## RECORDED DATA
-- ==== Sys2Proof/Syntax.lean ====
section
/-! DEFINITION. The 14 commands of 30_encoding.md rule R73 (spec/opcode_table.json), one constructor a row. -/

namespace Sys2Proof

/-- A command. `r` is the field RIDX and `notrim` the field NOTRIM of rule R70. -/
inductive Instr where
  /-- `NOP` (R160) -/
  | nop
  /-- `KSCHED` (R100) -/
  | ksched
  /-- `RENC r` (R112) -/
  | renc (r : Nat)
  /-- `RDEC r` (R113) -/
  | rdec (r : Nat)
  /-- `BENC` (R114) -/
  | benc
  /-- `BDEC` (R115) -/
  | bdec
  /-- `MENC` (R120) -/
  | menc
  /-- `MDEC`, and `MDEC.NT` when `notrim` (R121) -/
  | mdec (notrim : Bool)
  /-- `TCFG` (R140) -/
  | tcfg
  /-- `TENC` (R142) -/
  | tenc
  /-- `TDEC`, and `TDEC.NT` when `notrim` (R143) -/
  | tdec (notrim : Bool)
  /-- `TRIMZ` (R122) -/
  | trimz
  /-- `TRIMP` (R144) -/
  | trimp
  /-- `MOVE` (R161) -/
  | move
deriving DecidableEq, Repr

end Sys2Proof
end

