-- ==== Sys2Proof/Laws/State.lean ====
section
/-! SUPPORT. One lemma per field per named update of STATUS and of State, so that no proof unfolds a record update. -/

namespace Sys2Proof.Machine

/-! ## STATUS -/

@[simp] theorem Status.issued_busy (t : Status) : (t.issued).busy = true := rfl
@[simp] theorem Status.issued_done (t : Status) : (t.issued).done = false := rfl
@[simp] theorem Status.issued_err (t : Status) : (t.issued).err = false := rfl
@[simp] theorem Status.issued_errcode (t : Status) : (t.issued).errcode = 0#4 := rfl
@[simp] theorem Status.issued_rkValid (t : Status) : (t.issued).rkValid = t.rkValid := rfl
@[simp] theorem Status.issued_tpValid (t : Status) : (t.issued).tpValid = t.tpValid := rfl

@[simp] theorem Status.completed_busy (t : Status) : (t.completed).busy = false := rfl
@[simp] theorem Status.completed_done (t : Status) : (t.completed).done = true := rfl
@[simp] theorem Status.completed_err (t : Status) : (t.completed).err = t.err := rfl
@[simp] theorem Status.completed_errcode (t : Status) : (t.completed).errcode = t.errcode := rfl
@[simp] theorem Status.completed_rkValid (t : Status) : (t.completed).rkValid = t.rkValid := rfl
@[simp] theorem Status.completed_tpValid (t : Status) : (t.completed).tpValid = t.tpValid := rfl

@[simp] theorem Status.failed_busy (t : Status) (e : ErrorKind) : (t.failed e).busy = false := rfl
@[simp] theorem Status.failed_done (t : Status) (e : ErrorKind) : (t.failed e).done = true := rfl
@[simp] theorem Status.failed_err (t : Status) (e : ErrorKind) : (t.failed e).err = true := rfl
@[simp] theorem Status.failed_errcode (t : Status) (e : ErrorKind) : (t.failed e).errcode = e.code := rfl
@[simp] theorem Status.failed_rkValid (t : Status) (e : ErrorKind) : (t.failed e).rkValid = t.rkValid := rfl
@[simp] theorem Status.failed_tpValid (t : Status) (e : ErrorKind) : (t.failed e).tpValid = t.tpValid := rfl

@[simp] theorem Status.withKeySchedule_busy (t : Status) : (t.withKeySchedule).busy = t.busy := rfl
@[simp] theorem Status.withKeySchedule_done (t : Status) : (t.withKeySchedule).done = t.done := rfl
@[simp] theorem Status.withKeySchedule_err (t : Status) : (t.withKeySchedule).err = t.err := rfl
@[simp] theorem Status.withKeySchedule_errcode (t : Status) : (t.withKeySchedule).errcode = t.errcode := rfl
@[simp] theorem Status.withKeySchedule_rkValid (t : Status) : (t.withKeySchedule).rkValid = true := rfl
@[simp] theorem Status.withKeySchedule_tpValid (t : Status) : (t.withKeySchedule).tpValid = t.tpValid := rfl

@[simp] theorem Status.withPermutationKeys_busy (t : Status) : (t.withPermutationKeys).busy = t.busy := rfl
@[simp] theorem Status.withPermutationKeys_done (t : Status) : (t.withPermutationKeys).done = t.done := rfl
@[simp] theorem Status.withPermutationKeys_err (t : Status) : (t.withPermutationKeys).err = t.err := rfl
@[simp] theorem Status.withPermutationKeys_errcode (t : Status) : (t.withPermutationKeys).errcode = t.errcode := rfl
@[simp] theorem Status.withPermutationKeys_rkValid (t : Status) : (t.withPermutationKeys).rkValid = t.rkValid := rfl
@[simp] theorem Status.withPermutationKeys_tpValid (t : Status) : (t.withPermutationKeys).tpValid = true := rfl

/-! ## State -/

@[simp] theorem State.issue_params (s : State) (c : Word) : (s.issue c).params = s.params := rfl
@[simp] theorem State.issue_cmd (s : State) (c : Word) : (s.issue c).cmd = c := rfl
@[simp] theorem State.issue_status (s : State) (c : Word) : (s.issue c).status = s.status.issued := rfl
@[simp] theorem State.issue_errinfo (s : State) (c : Word) : (s.issue c).errinfo = 0#32 := rfl
@[simp] theorem State.issue_keyLen (s : State) (c : Word) : (s.issue c).keyLen = s.keyLen := rfl
@[simp] theorem State.issue_tpN (s : State) (c : Word) : (s.issue c).tpN = s.tpN := rfl
@[simp] theorem State.issue_tpSkLen (s : State) (c : Word) : (s.issue c).tpSkLen = s.tpSkLen := rfl
@[simp] theorem State.issue_srcLen (s : State) (c : Word) : (s.issue c).srcLen = s.srcLen := rfl
@[simp] theorem State.issue_dstLen (s : State) (c : Word) : (s.issue c).dstLen = s.dstLen := rfl
@[simp] theorem State.issue_key (s : State) (c : Word) : (s.issue c).key = s.key := rfl
@[simp] theorem State.issue_flow (s : State) (c : Word) : (s.issue c).flow = s.flow := rfl
@[simp] theorem State.issue_rk (s : State) (c : Word) : (s.issue c).rk = s.rk := rfl
@[simp] theorem State.issue_rkDraw (s : State) (c : Word) : (s.issue c).rkDraw = s.rkDraw := rfl
@[simp] theorem State.issue_fk (s : State) (c : Word) : (s.issue c).fk = s.fk := rfl
@[simp] theorem State.issue_sk (s : State) (c : Word) : (s.issue c).sk = s.sk := rfl
@[simp] theorem State.issue_ni (s : State) (c : Word) : (s.issue c).ni = s.ni := rfl
@[simp] theorem State.issue_fki (s : State) (c : Word) : (s.issue c).fki = s.fki := rfl
@[simp] theorem State.issue_ski (s : State) (c : Word) : (s.issue c).ski = s.ski := rfl
@[simp] theorem State.issue_src (s : State) (c : Word) : (s.issue c).src = s.src := rfl
@[simp] theorem State.issue_dst (s : State) (c : Word) : (s.issue c).dst = s.dst := rfl
@[simp] theorem State.issue_drawn (s : State) (c : Word) : (s.issue c).drawn = s.drawn := rfl
@[simp] theorem State.issue_history (s : State) (c : Word) : (s.issue c).history = s.history := rfl
@[simp] theorem State.issue_sched (s : State) (c : Word) : (s.issue c).sched = s.sched := rfl
@[simp] theorem State.issue_hostProg (s : State) (c : Word) : (s.issue c).hostProg = s.hostProg := rfl
@[simp] theorem State.issue_hostVar (s : State) (c : Word) : (s.issue c).hostVar = s.hostVar := rfl

@[simp] theorem State.complete_params (s : State) : (s.complete).params = s.params := rfl
@[simp] theorem State.complete_cmd (s : State) : (s.complete).cmd = s.cmd := rfl
@[simp] theorem State.complete_status (s : State) : (s.complete).status = s.status.completed := rfl
@[simp] theorem State.complete_errinfo (s : State) : (s.complete).errinfo = s.errinfo := rfl
@[simp] theorem State.complete_keyLen (s : State) : (s.complete).keyLen = s.keyLen := rfl
@[simp] theorem State.complete_tpN (s : State) : (s.complete).tpN = s.tpN := rfl
@[simp] theorem State.complete_tpSkLen (s : State) : (s.complete).tpSkLen = s.tpSkLen := rfl
@[simp] theorem State.complete_srcLen (s : State) : (s.complete).srcLen = s.srcLen := rfl
@[simp] theorem State.complete_dstLen (s : State) : (s.complete).dstLen = s.dstLen := rfl
@[simp] theorem State.complete_key (s : State) : (s.complete).key = s.key := rfl
@[simp] theorem State.complete_flow (s : State) : (s.complete).flow = s.flow := rfl
@[simp] theorem State.complete_rk (s : State) : (s.complete).rk = s.rk := rfl
@[simp] theorem State.complete_rkDraw (s : State) : (s.complete).rkDraw = s.rkDraw := rfl
@[simp] theorem State.complete_fk (s : State) : (s.complete).fk = s.fk := rfl
@[simp] theorem State.complete_sk (s : State) : (s.complete).sk = s.sk := rfl
@[simp] theorem State.complete_ni (s : State) : (s.complete).ni = s.ni := rfl
@[simp] theorem State.complete_fki (s : State) : (s.complete).fki = s.fki := rfl
@[simp] theorem State.complete_ski (s : State) : (s.complete).ski = s.ski := rfl
@[simp] theorem State.complete_src (s : State) : (s.complete).src = s.src := rfl
@[simp] theorem State.complete_dst (s : State) : (s.complete).dst = s.dst := rfl
@[simp] theorem State.complete_drawn (s : State) : (s.complete).drawn = s.drawn := rfl
@[simp] theorem State.complete_history (s : State) : (s.complete).history = s.status.errcode :: s.history := rfl
@[simp] theorem State.complete_sched (s : State) : (s.complete).sched = s.sched := rfl
@[simp] theorem State.complete_hostProg (s : State) : (s.complete).hostProg = s.hostProg := rfl
@[simp] theorem State.complete_hostVar (s : State) : (s.complete).hostVar = s.hostVar := rfl

@[simp] theorem State.raise_params (s : State) (x : Raised) : (s.raise x).params = s.params := rfl
@[simp] theorem State.raise_cmd (s : State) (x : Raised) : (s.raise x).cmd = s.cmd := rfl
@[simp] theorem State.raise_status (s : State) (x : Raised) : (s.raise x).status = s.status.failed x.error := rfl
@[simp] theorem State.raise_errinfo (s : State) (x : Raised) : (s.raise x).errinfo = x.info := rfl
@[simp] theorem State.raise_keyLen (s : State) (x : Raised) : (s.raise x).keyLen = s.keyLen := rfl
@[simp] theorem State.raise_tpN (s : State) (x : Raised) : (s.raise x).tpN = s.tpN := rfl
@[simp] theorem State.raise_tpSkLen (s : State) (x : Raised) : (s.raise x).tpSkLen = s.tpSkLen := rfl
@[simp] theorem State.raise_srcLen (s : State) (x : Raised) : (s.raise x).srcLen = s.srcLen := rfl
@[simp] theorem State.raise_dstLen (s : State) (x : Raised) : (s.raise x).dstLen = s.dstLen := rfl
@[simp] theorem State.raise_key (s : State) (x : Raised) : (s.raise x).key = s.key := rfl
@[simp] theorem State.raise_flow (s : State) (x : Raised) : (s.raise x).flow = s.flow := rfl
@[simp] theorem State.raise_rk (s : State) (x : Raised) : (s.raise x).rk = s.rk := rfl
@[simp] theorem State.raise_rkDraw (s : State) (x : Raised) : (s.raise x).rkDraw = s.rkDraw := rfl
@[simp] theorem State.raise_fk (s : State) (x : Raised) : (s.raise x).fk = s.fk := rfl
@[simp] theorem State.raise_sk (s : State) (x : Raised) : (s.raise x).sk = s.sk := rfl
@[simp] theorem State.raise_ni (s : State) (x : Raised) : (s.raise x).ni = s.ni := rfl
@[simp] theorem State.raise_fki (s : State) (x : Raised) : (s.raise x).fki = s.fki := rfl
@[simp] theorem State.raise_ski (s : State) (x : Raised) : (s.raise x).ski = s.ski := rfl
@[simp] theorem State.raise_src (s : State) (x : Raised) : (s.raise x).src = s.src := rfl
@[simp] theorem State.raise_dst (s : State) (x : Raised) : (s.raise x).dst = s.dst := rfl
@[simp] theorem State.raise_drawn (s : State) (x : Raised) : (s.raise x).drawn = s.drawn := rfl
@[simp] theorem State.raise_history (s : State) (x : Raised) : (s.raise x).history = x.error.code :: s.history := rfl
@[simp] theorem State.raise_sched (s : State) (x : Raised) : (s.raise x).sched = s.sched := rfl
@[simp] theorem State.raise_hostProg (s : State) (x : Raised) : (s.raise x).hostProg = s.hostProg := rfl
@[simp] theorem State.raise_hostVar (s : State) (x : Raised) : (s.raise x).hostVar = s.hostVar := rfl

## AIM OF THE TASK
Lines from the entries that contain the string "flow" must be found and copied.

## WRITTEN REPLY
@[simp] theorem State.issue_flow (s : State) (c : Word) : (s.issue c).flow = s.flow := rfl
@[simp] theorem State.complete_flow (s : State) : (s.complete).flow = s.flow := rfl
@[simp] theorem State.raise_flow (s : State) (x : Raised) : (s.raise x).flow = s.flow := rfl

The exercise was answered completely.